Última atualização em 14 de novembro de 2024 às 17h09.
Prestes a completar seis anos como CEO da Heineken Brasil, Mauricio Giamellaro segue com um grande lema: gente feliz brinda mais! Sob sua liderança, ele criou a Diretoria da Felicidade, que ajudou a diminuir o turnover e levou a operação brasileira se tornar uma das maiores da companhia no mundo.
Para Giamellaro, o segredo para crescer sem perder o dinamismo está em pensar como uma startup, mesmo sendo gigante. “Inovar em uma organização grande como a nossa exige permitir erros e aprendizados”, afirma.

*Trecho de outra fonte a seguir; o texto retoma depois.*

-- ==== Sys2Proof/Tests/Slice0.lean ====
section
/-!
SUPPORT. Small tests: words the spec writes out and what they decode to, one ill-formed term for each check, a few single steps whose result the
spec gives, and for every obligation a state and operands that meet its hypotheses.
-/

namespace Sys2Proof.Tests

open Sys2Proof Sys2Proof.Machine

-- The checks of these theorems run one after another, each on its own.
set_option Elab.async false

/-! ## Operands -/

/-- Guard 0b0111 and the default hints (R40, R54). -/
def yes : Hdr := ⟨7, false, 0, false, true⟩
def never : Hdr := ⟨7, true, 0, false, true⟩
def nil : Src := ⟨.vec 0, 0, false⟩
def v (n : BitVec 8) : Src := ⟨.vec n, 0, false⟩
def s (n : BitVec 8) : Src := ⟨.scl n, 0, false⟩
def g (n : BitVec 8) : Src := ⟨.spc n, 0, false⟩
def k (n : BitVec 8) : Src := ⟨.imm n, 0, false⟩

/-- A form R word with no options. -/
def fr (d : Spec) (a b : Src) (x : BitVec 18 := 0) : FormR := ⟨yes, d, a, b, false, x⟩
def fm (d : Spec) (addr : Spec) (data : Src) (off : BitVec 18 := 0) (attr : BitVec 12 := 0) : FormM := ⟨yes, d, addr, attr, false, data, false, off⟩
def fc (a : Src) (ctl : BitVec 12 := 0) (disp : BitVec 28 := 0) : FormC := ⟨yes, noDst, a, ctl, disp⟩
def fi (d : Spec) (a : Src) (imm : BitVec 40) : FormI := ⟨yes, d, a, false, imm⟩

/-- The instruction that the three little-endian 32-bit parts of a Jarja word decode to. -/
noncomputable def jarja (a b c : Nat) : Option Instr := decodeTableWord 96 (a + 2 ^ 32 * b + 2 ^ 64 * c)
/-- The instruction that the two parts of a Seam word decode to. -/
noncomputable def seam (a b : Nat) : Option Instr := decodeTableWord 64 (a + 2 ^ 32 * b)

/-! ## Decoding: the spec's worked words -/

/-- Chapter 2: `?g3 fadd.f32 v3, v1.rot32.5, v2!`. -/
theorem test_decode_fadd : jarja 0x00806680 0x00004162 0x00000810 =
    some (.faddF32 ⟨⟨3, false, 0, false, true⟩, .vec 3, ⟨.vec 1, 0x0B1, false⟩, ⟨.vec 2, 0, true⟩, false, 0⟩) := by decide +kernel
/-- Chapter 3: a `split` on g1 with K 0 and NEG 1, and the words of program 1 (chapter 20). -/
theorem test_decode_split : jarja 0x00E00E08 0x04008001 0x00000800 = some (.split (fc (g 1) 8 4)) ∧
    jarja 0x01600E08 0x0080C001 0x00000800 = some (.split (fc (g 2) 1 6)) ∧ jarja 0x00600E09 0 0x00000800 = some (.arrive (fc nil)) ∧
    jarja 0x00600E07 0 0x00000800 = some (.nop (fc nil)) ∧ jarja 0x01E00E0E 0x0C000001 0x00000800 = some (.meld (fc (g 3) 0x018)) := by decide +kernel
/-- Chapters 4 and 22: `mred.x.f64.rz v40, v20` and `mred.x.f64 v16, v10`. -/
theorem test_decode_mred : jarja 0x0A050E27 0 0x00004800 = some (.mredXF64 (fr (.vec 40) (v 20) nil 1)) ∧
    jarja 0x05020E27 0 0x00000800 = some (.mredXF64 (fr (.vec 16) (v 10) nil)) := by decide +kernel
/-- Chapters 5 and 25: `loop lc0, 12` over two instructions, and `smovhi s4, s4, 2`. -/
theorem test_decode_scalar : jarja 0x86600E62 0x00006001 0x00000800 = some (.loop (fc (k 12) 0 3)) ∧
    jarja 0x82208E41 0x00004000 0x00000800 = some (.smovhi (fi (.scl 4) (s 4) 2)) := by decide +kernel
/-- Chapters 7 and 24: `ffma.f32.rz` with a swizzled B, `strd.v v20, st0` and `cvt.bf16.f32 v26, v24, 0, 0`. -/
theorem test_decode_vector : jarja 0x05814E83 0x35818000 0x01034800 =
      some (.ffmaF32 (fr (.vec 10) (v 11) ⟨.vec 12, 0x06B, false⟩ 0x40D)) ∧
    jarja 0x0C028E68 0x00000001 0x00000800 = some (.strdV (fr (.vec 20) (g 0x18) nil)) ∧
    jarja 0x0C034EC9 0 0x00004800 = some (.cvtBf16 (fr (.vec 26) (v 24) nil 1)) := by decide +kernel
/-- Chapters 8 and 22: `exadd.f64 xa2, v20` and `exaddm.f64 [v4 + 55296], v12`. -/
theorem test_decode_exact : jarja 0x0A444EE0 0 0x00000800 = some (.exaddF64 (fr (.spc 0x22) (v 20) nil)) ∧
    jarja 0x02600EEA 0x00018000 0x36000800 = some (.exaddmF64 (fm noDst (.vec 4) (v 12) 0xD800)) := by decide +kernel
/-- Chapters 9 and 21: `mma.bf16` with A kept, `mmas.e2m1` with its third source, `cvgo`. -/
theorem test_decode_matrix :
    jarja 0x00100F00 0x00210000 0x00000820 = some (.mmaBf16 ⟨yes, .vec 0x80, v 0, s 8, true, 0⟩) ∧
    jarja 0x08140F10 0x00210000 0x00424800 = some (.mmasE2m1 (fr (.vec 0xA0) (v 0x10) (s 8) 0x109)) ∧
    jarja 0x83600F13 0 0x00000800 = some (.cvgo (fr noDst (s 6) nil)) ∧
    jarja 0x00160F00 0x00256000 0x00000820 = some (.mmaBf16 ⟨yes, .vec 0xB0, v 0, s 0x2B, true, 0⟩) := by decide +kernel
/-- Chapters 10, 24, 25: `atom.add.ord.f32`, `st.u16`, `sld.u64`, `sst.u64`. -/
theorem test_decode_memory : jarja 0x83600F49 0x00012000 0x00200800 = some (.atomAddOrdF32 (fm noDst (.scl 6) (v 9) 0x80)) ∧
    jarja 0x16600F28 0x00038000 0x00100800 = some (.stU16 (fm noDst (.vec 0x2C) (v 0x1C) 0x40)) ∧
    jarja 0x82228F2D 0 0x00000800 = some (.sldU64 (fm (.scl 0x14) (.scl 4) nil)) ∧
    jarja 0x82E00F2F 0x00216000 0x00000800 = some (.sstU64 (fm noDst (.scl 5) (s 0xB))) ∧
    jarja 0x91246F2D 0x00000022 0x00000800 = some (.sldU64 (fm (.scl 0x23) (.scl 0x22) nil 0 0x011)) := by decide +kernel
/-- Chapters 11, 21, 23: `cpy`, `cpyt`, `cpyg` and `bbwt`. -/
theorem test_decode_copies : jarja 0x85600F60 0x00216000 0x05430800 = some (.cpy (fr noDst (s 0xA) (s 0xB) 0x150C)) ∧
    jarja 0x89600F62 0x00226000 0x05468800 = some (.cpyt (fr noDst (s 0x12) (s 0x13) 0x151A)) ∧
    jarja 0x0D600F63 0x00218000 0x00000800 = some (.cpyg (fm noDst (.vec 0x1A) (s 0xC))) ∧
    jarja 0x8B600F6B 0x00244000 0x00000800 = some (.bbwt (fm noDst (.scl 0x16) (s 0x22))) := by decide +kernel
/-- Chapters 12, 25: fences and `txbegin`. -/
theorem test_decode_fences : jarja 0x00600F73 0 0x00010800 = some (.fenceSc (fr noDst nil nil 4)) ∧
    jarja 0x00600F74 0x00012000 0x00000800 = some (.txbegin (fc nil 0 9)) ∧
    jarja 0x00600F72 0 0x00010800 = some (.fenceAr (fr noDst nil nil 4)) := by decide +kernel
/-- Chapters 14, 16, 17, 18, 23: `qpush`, `mwait s9`, `sysrd s5, 3`, `coll`, `?g2 kill`, `tret`. -/
theorem test_decode_system : jarja 0x82212F80 0x0020A000 0x00200800 = some (.qpush (fm (.scl 9) (.scl 4) (s 5) 0x80)) ∧
    jarja 0x84E00F92 0 0x00000800 = some (.mwait (fr noDst (s 9) nil)) ∧ jarja 0x0020AF93 0 0x0000C800 = some (.sysrd (fr (.scl 5) nil nil 3)) ∧
    jarja 0x82212F98 0 0x00000800 = some (.coll (fm (.scl 9) (.scl 4) nil)) ∧
    jarja 0x0060059C 0 0x00000800 = some (.kill ⟨⟨2, false, 0, false, true⟩, noDst, nil, nil, false, 0⟩) ∧
    jarja 0x00600F8D 0 0x00000800 = some (.tret (fr noDst nil nil)) := by decide +kernel
/-- Chapter 15: `rgnext x5, x5, 0`, `bgeu x5, x6` to eight instructions on, `vfmul.x z1, z1, x7`. -/
theorem test_decode_seam : seam 0x0000A50C 0 = some (.rgnext ⟨5, 5, 0, 0, 0, 0⟩) ∧ seam 0x1418A005 8 = some (.seamBranch ⟨0, 5, 6, 0, 5, 8⟩) ∧
    seam 0x081C211D 0 = some (.vfArithX ⟨1, 1, 7, 0, 2, 0⟩) := by decide +kernel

Com 12 anos na companhia, o CEO já havia passado por outras gigantes como Unilever, Pepsico e Reckitt Benckiser, mas foi na Heineken que encontrou o que chama de "momento mágico": o alinhamento entre seus valores pessoais e os da empresa.

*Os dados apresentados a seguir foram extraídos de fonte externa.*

-- ==== Sys2Proof/Syntax.lean ====
section
/-!
DEFINITION. Sys2Proof/Syntax.lean: the commands of the block, one constructor per row of
spec/opcode_table.json, in the table's order, with the operands of each. A row that is a host
opcode (10_opcode_reference) carries the context and SEQ of the accepted command, whose packet
the journal entry holds; `faults` are the errors that R361 and R370 detect while the step runs, in order.
-/
namespace Sys2Proof

/-- An error met while core work runs (R361, R370). -/
inductive CoreFault where
  /-- the result that the welt lanes see in a welt check of the work, by its number in the order of the checks (R363). -/
  | welt (check : Nat) (result : BitVec 64)
  /-- an uncorrectable error of the L1 or the Hem of a core. -/
  | memory (core : Nat)
  /-- a single-bit error of the L1 or the Hem of a core, corrected. -/
  | corrected (core : Nat)
  /-- a single-bit error of the L2 or the translation cache of a sleeve, corrected. -/
  | cacheCorrected (sleeve : Nat)
  /-- an uncorrectable error of a line of the L2 of a sleeve. -/
  | lineLost (sleeve line : Nat)
  /-- an uncorrectable error of an entry of the translation cache of a sleeve: context and 64 KiB page. -/
  | entryLost (sleeve ctx page : Nat)
  deriving DecidableEq, Repr

/-- What the checksum of a Gusset sees of a matrix product (R372): its sleeve, the number of the row sum among those of the
command, and the sum that it forms of the result. -/
structure GussetFault where
  sleeve : Nat
  check : Nat
  sum : BitVec 64
  deriving DecidableEq, Repr

/-- Where a register access comes from: a Seam port with the far endpoint and whether its packet
was encrypted, or the I3C Tag port (R393, R457). -/
inductive Source where
  | seam (port endpoint : Nat) (enc : Bool)
  | i3c
  deriving DecidableEq, Repr

/-- What a stack access returns (R301). -/
inductive AccessResult where
  | ok | corrected | uncorrectable | parityError | crcError
  deriving DecidableEq, Repr

/-- A configuration frame of the far side (R424, R428). -/
structure ConfigFrame where
  die : BitVec 8
  port : BitVec 8
  groups : BitVec 8
  credits : List Nat
  deriving DecidableEq, Repr

/-- A Seam frame as received (R422, R423): whether the FEC could correct it, the frame control
word and the packet space. -/
structure Frame where
  fecOk : Bool
  fecCorrected : Bool
  control : BitVec 60
  space : List (BitVec 8)
  deriving DecidableEq, Repr

/-- The measurements that a metering interval ends with (R343, R346, R348, R350). -/
structure Metering where
  /-- raw energy of domains 0-26 in nJ (R351). -/
  raw : List Nat
  /-- the port half of each stack domain, in nJ (R343). -/
  portHalf : List Nat
  /-- sensor readings in 1/16 degree, sleeves first, uncore last (R348). -/
  sensors : List Int
  deriving DecidableEq, Repr

/-- An element of a channel key exchange (R409). -/
structure KeyxMsg where
  peerEphemeral : List (BitVec 8)
  peerIdentity : List (BitVec 8)
  peerChain : List (BitVec 8)
  sigR : Nat
  sigS : Nat
  deriving DecidableEq, Repr

/-- The SPDM 1.3 requests, by kind (R412); `vendor` is a vendor-defined one, `other` any that the
subset leaves out. -/
inductive SpdmReq where
  | getVersion
  | getCapabilities
  | negotiateAlgorithms (p384 sha384 aes256gcm : Bool)
  | getDigests
  | getCertificate (slot : Nat)
  | challenge (slot : Nat) (nonce : BitVec 256)
  | getMeasurements (index : Nat) (sign : Bool) (nonce : BitVec 256)
  | keyExchange (slot : Nat) (share : List (BitVec 8))
  | finish (session : Nat)
  | keyUpdate (session : Nat)
  | endSession (session : Nat)
  | chunk (session : Nat)
  | other (code : Nat)
  deriving DecidableEq, Repr

/-- The ready token of R191. -/
structure ReadyToken where
  lap : Nat
  digest : BitVec 64
  backups : BitVec 1024
  missing : Bool
  mismatch : Bool
  deriving DecidableEq, Repr

/-- What the stack or the handshake watchdog reported of a sleeve (R371). -/
inductive SleeveCause where
  | fabricEcc | handshakeStall
  deriving DecidableEq, Repr

/-- What starts a Collar soft reset besides FW_COMMIT (R381). -/
inductive SoftCause where
  | watchdog | memoryEcc
  deriving DecidableEq, Repr

/-- The commands. -/
inductive Instr where
  | coldReset (straps : BitVec 6)
  | powerFail
  | warmReset
  | warmResetRelease
  | timeSyncEdge (elapsed : Nat)
  | syncLost (elapsed : Nat)
  | slewWindow
  | meteringInterval (m : Metering)
  | tripEnd
  | aliveToggle
  | liningSelfTest
  | bootChunk (src : Source) (offset : Nat) (data : List (BitVec 8))
  | bundleVerify
  | selfCheck (sleeve : Nat) (coresFailed : BitVec 8) (gussetFailed fabricFailed : Bool)
  | stackTrainingDone (m : Nat) (ok : Bool) (capacity height rate lanes : Nat)
  | stackZeroed (m : Nat)
  | refreshManagementRequest (m pc bank : Nat)
  | stackAccessReturn (m pc line : Nat) (r : AccessResult)
  | seamDetect (p : Nat) (tx rx : BitVec 4)
  | seamEqualiseDone (p : Nat) (tx rx : BitVec 4)
  | configFrame (p : Nat) (f : ConfigFrame)
  | seamTrainTimeout (p : Nat)
  | frameReceive (p : Nat) (f : Frame)
  | inboundMwr (p ep addr : Nat) (data : List (BitVec 8))
  | inboundMrd (p ep addr len tag : Nat)
  | cpl (p tag status : Nat) (data : List (BitVec 8))
  | rrd (p ep offset words tag : Nat)
  | rwr (p ep : Nat) (enc : Bool) (offset : Nat) (data : List (BitVec 32)) (tag : Nat)
  | keyx (p ep : Nat) (m : KeyxMsg)
  | spdmRequest (p ep : Nat) (r : SpdmReq)
  | bounceBind (p ep session ctx base pages tags : Nat)
  | ryBlock (p ep vc : Nat) (block : List (BitVec 8)) (adderFaults : List Nat)
  | resend (p ep vc stream blockSeq : Nat)
  | readyToken (p ep vc : Nat) (t : ReadyToken)
  | backupReady (p ep vc : Nat)
  | backupRequest (p ep vc : Nat)
  | ryDeadline (group : Nat)
  | normToken (p ep vc lap tensor : Nat) (value : BitVec 64)
  | parameterHeader (p ep vc : Nat) (data : List (BitVec 8))
  | parameterData (p ep vc : Nat) (data : List (BitVec 8))
  | forecastData (p ep vc : Nat) (data : List (BitVec 8))
  | i3cPrivateWrite (data : List (BitVec 8))
  | i3cPrivateRead (count : Nat)
  | entdaa (address : BitVec 7)
  | setdasa (staticAddress address : BitVec 7)
  | setnewda (address : BitVec 7)
  | rstdaa
  | getpid
  | getbcr
  | getdcr
  | getstatus
  | getmwl
  | getmrl
  | enec (events : BitVec 8)
  | disec (events : BitVec 8)
  | bypass
  | idcode
  | samplePreload (cells : BitVec 32)
  | extest
  | clamp
  | highz
  | doorbell (src : Source) (ctx : Nat) (value : BitVec 32)
  | packetAccept (ctx : Nat)
  | commandDispatch (ctx : Nat)
  | queueGrant (core : Nat)
  | chainAdmit
  | deadlockBreak
  | commandComplete (ctx : Nat) (seq : BitVec 32)
  | nop (ctx : Nat) (seq : BitVec 32)
  | fence (ctx : Nat) (seq : BitVec 32)
  | signal (ctx : Nat) (seq : BitVec 32)
  | wait (ctx : Nat) (seq : BitVec 32)
  | chain (ctx : Nat) (seq : BitVec 32)
  | contextOpen (ctx : Nat) (seq : BitVec 32)
  | contextClose (ctx : Nat) (seq : BitVec 32)
  | preempt (ctx : Nat) (seq : BitVec 32) (cursors : List (Nat × Nat × Nat))
  | queryCaps (ctx : Nat) (seq : BitVec 32)
  | copy (ctx : Nat) (seq : BitVec 32)
  | streamDefine (ctx : Nat) (seq : BitVec 32)
  | prefetch (ctx : Nat) (seq : BitVec 32)
  | multicast (ctx : Nat) (seq : BitVec 32) (detached : List (Nat × Nat))
  | gather (ctx : Nat) (seq : BitVec 32) (faults : List CoreFault)
  | scatter (ctx : Nat) (seq : BitVec 32) (faults : List CoreFault)
  | pocketWrite (ctx : Nat) (seq : BitVec 32)
  | pocketRead (ctx : Nat) (seq : BitVec 32)
  | mmFwd (ctx : Nat) (seq : BitVec 32) (faults : List CoreFault)
  | mmDx (ctx : Nat) (seq : BitVec 32) (faults : List CoreFault)
  | mmDw (ctx : Nat) (seq : BitVec 32) (faults : List CoreFault)
  | mmConvFwd (ctx : Nat) (seq : BitVec 32) (faults : List CoreFault)
  | mmConvDx (ctx : Nat) (seq : BitVec 32) (faults : List CoreFault)
  | mmConvDw (ctx : Nat) (seq : BitVec 32) (faults : List CoreFault)
  | mmDist (ctx : Nat) (seq : BitVec 32) (faults : List CoreFault)
  | mmSafe (ctx : Nat) (seq : BitVec 32) (faults : List CoreFault)
  | vecOp (ctx : Nat) (seq : BitVec 32) (faults : List CoreFault)
  | softmaxBwd (ctx : Nat) (seq : BitVec 32) (faults : List CoreFault)
  | normBwd (ctx : Nat) (seq : BitVec 32) (faults : List CoreFault)
  | maskPack (ctx : Nat) (seq : BitVec 32) (faults : List CoreFault)
  | tieSum (ctx : Nat) (seq : BitVec 32) (faults : List CoreFault)
  | update (ctx : Nat) (seq : BitVec 32) (faults : List CoreFault) (gussetFaults : List GussetFault)
  | updateRows (ctx : Nat) (seq : BitVec 32) (faults : List CoreFault)
  | precondFactor (ctx : Nat) (seq : BitVec 32) (faults : List CoreFault) (gussetFaults : List GussetFault)
  | versionRelease (ctx : Nat) (seq : BitVec 32)
  | ryRoundOpen (ctx : Nat) (seq : BitVec 32)
  | ryContribute (ctx : Nat) (seq : BitVec 32)
  | ryHop (ctx : Nat) (seq : BitVec 32) (adderFaults : List Nat)
  | ryOwn (ctx : Nat) (seq : BitVec 32)
  | ryRoundClose (ctx : Nat) (seq : BitVec 32)
  | ryParamSend (ctx : Nat) (seq : BitVec 32)
  | ryParamRecv (ctx : Nat) (seq : BitVec 32)
  | govBounds (ctx : Nat) (seq : BitVec 32)
  | govRead (ctx : Nat) (seq : BitVec 32)
  | govStep (ctx : Nat) (seq : BitVec 32)
  | schedLoad (ctx : Nat) (seq : BitVec 32)
  | schedArm (ctx : Nat) (seq : BitVec 32)
  | energyMark (ctx : Nat) (seq : BitVec 32)
  | receiptIssue (ctx : Nat) (seq : BitVec 32)
  | powerReserve (ctx : Nat) (seq : BitVec 32)
  | sealImport (ctx : Nat) (seq : BitVec 32)
  | attest (ctx : Nat) (seq : BitVec 32)
  | roleSession (ctx : Nat) (seq : BitVec 32)
  | profileLoad (ctx : Nat) (seq : BitVec 32)
  | fwStage (ctx : Nat) (seq : BitVec 32)
  | fwCommit (ctx : Nat) (seq : BitVec 32)
  | counterSnap (ctx : Nat) (seq : BitVec 32)
  | traceCtl (ctx : Nat) (seq : BitVec 32)
  | traceTrigger (ctx : Nat) (seq : BitVec 32)
  | ctxCqHeadWrite (src : Source) (ctx : Nat) (value : BitVec 32)
  | colXlateInval (src : Source) (value : BitVec 32)
  | xlateInvalDone
  | colJrnlCtlEnable (src : Source) (value : BitVec 32)
  | colRetireReq (src : Source) (value : BitVec 32)
  | colLossClear (src : Source) (value : BitVec 32)
  | colCtx0Apply (src : Source) (value : BitVec 32)
  | linCtx0EpWrite (src : Source) (value : BitVec 32)
  | tbLoadHiWrite (src : Source) (value : BitVec 32)
  | beltPowerCapWrite (src : Source) (value : BitVec 32)
  | beltCoolantInWrite (src : Source) (value : BitVec 32)
  | beltCalWrite (src : Source) (domain : Nat) (value : BitVec 32)
  | enrol (src : Source) (value : BitVec 32)
  | enrolRemove (src : Source) (value : BitVec 32)
  | latchedPairRead (src : Source) (offset : Nat)
  | registerWrite (src : Source) (offset : Nat) (value : BitVec 32)
  | challengeExpiry (endpoint role : Nat)
  | authLockoutEnd (endpoint : Nat)
  | sleeveFault (sleeve : Nat) (cause : SleeveCause)
  | collarSoftReset (cause : SoftCause)
  | recovery
  | coldResetAssert
  | stackUnrecoverableCondition (m : Nat)
  | timeBaseSlew
  | perBankRefresh (m pc bank : Nat)
  | stackTemperatureReadOut (m : Nat) (temperature : BitVec 16)
  deriving DecidableEq, Repr

end Sys2Proof
end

“Respeito, paixão, coragem e diversão são os pilares da Heineken e também os meus. Quando você encontra uma empresa que compartilha seus valores, o trabalho deixa de ser apenas trabalho”, afirma Giamellaro que é o primeiro brasileiro a ser o presidente da Heineken no Brasil.
Uma trajetória guiada por valores familiares
Nascido na Zona Leste de São Paulo, Giamellaro diz que aprendeu a ser líder com a sua família. Filho de um corretor de imóveis e de uma secretária executiva, o executivo cresceu em um lar que valorizava o respeito e a empatia.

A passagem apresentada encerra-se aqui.